-- Entries provided follows --

-- ==== Sys2Proof/Word.lean ====
section
/-! DEFINITION. The plain data types the core's values are made of: codes, words, voltages, and pairs indexed by
bank. No arithmetic stands here: it is in Machine/Num.lean and Machine/Params.lean. -/

namespace Sys2Proof

/-- A 16-bit data slot: it holds every RES-bit code (R13, R40). -/
abbrev Code := BitVec 16

/-- A bank's global-offset code, 14 bits whatever RES is (R15). -/
abbrev Gofs := BitVec 14

/-- The 32-bit header word of a request (R33). -/
abbrev Header := BitVec 32

/-- A 24-bit command word (R42). -/
abbrev CmdWord := BitVec 24

/-- One byte of the command word on its way to the transport (R27). -/
abbrev Byte := BitVec 8

/-- The number type `Num` of voltages (R9). Under the exact reference a voltage is `fin q`; the other
constructors are values of the IEEE formats that FLOAT_FMT names (entry 13). -/
inductive Volts where
  /-- a finite number, its exact value -/
  | fin (q : ℚ)
  /-- the zero with a negative sign (IEEE formats only) -/
  | negZero
  /-- positive infinity (IEEE formats only) -/
  | posInf
  /-- negative infinity (IEEE formats only) -/
  | negInf
  /-- not a number (IEEE formats only) -/
  | nan
  deriving DecidableEq, Repr

/-- The two banks (R5 `NBANK` = 2, R10). -/
inductive Bank where
  | b0
  | b1
  deriving DecidableEq, Repr

/-- A channel slot of a bank. R5 allows at most 8 channels; a configuration uses the slots below NCH. -/
abbrev Chan := Fin 8

/-- One value for each bank. -/
structure PerBank (α : Type) where
  /-- bank 0's value -/
  b0 : α
  /-- bank 1's value -/
  b1 : α
  deriving DecidableEq, Repr

/-- One code for each bank and channel: the shape of `S.dac`, `S.off`, `S.gain`, `S.min`, `S.max` (R13, R14). -/
abbrev Table := PerBank (Vector Code 8)

/-- The three register kinds (R8, R35). -/
inductive RegKind where
  | gain
  | offset
  | dac
  deriving DecidableEq, Repr

end Sys2Proof
end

-- Entries provided concluded --

Aim of the task ▸ From the start of the data to the line that holds "abbrev Gofs := BitVec 14", retype each line exactly, with both ends included.

Solution for this problem ▸
-- ==== Sys2Proof/Word.lean ====
section
/-! DEFINITION. The plain data types the core's values are made of: codes, words, voltages, and pairs indexed by
bank. No arithmetic stands here: it is in Machine/Num.lean and Machine/Params.lean. -/

namespace Sys2Proof

/-- A 16-bit data slot: it holds every RES-bit code (R13, R40). -/
abbrev Code := BitVec 16

/-- A bank's global-offset code, 14 bits whatever RES is (R15). -/
abbrev Gofs := BitVec 14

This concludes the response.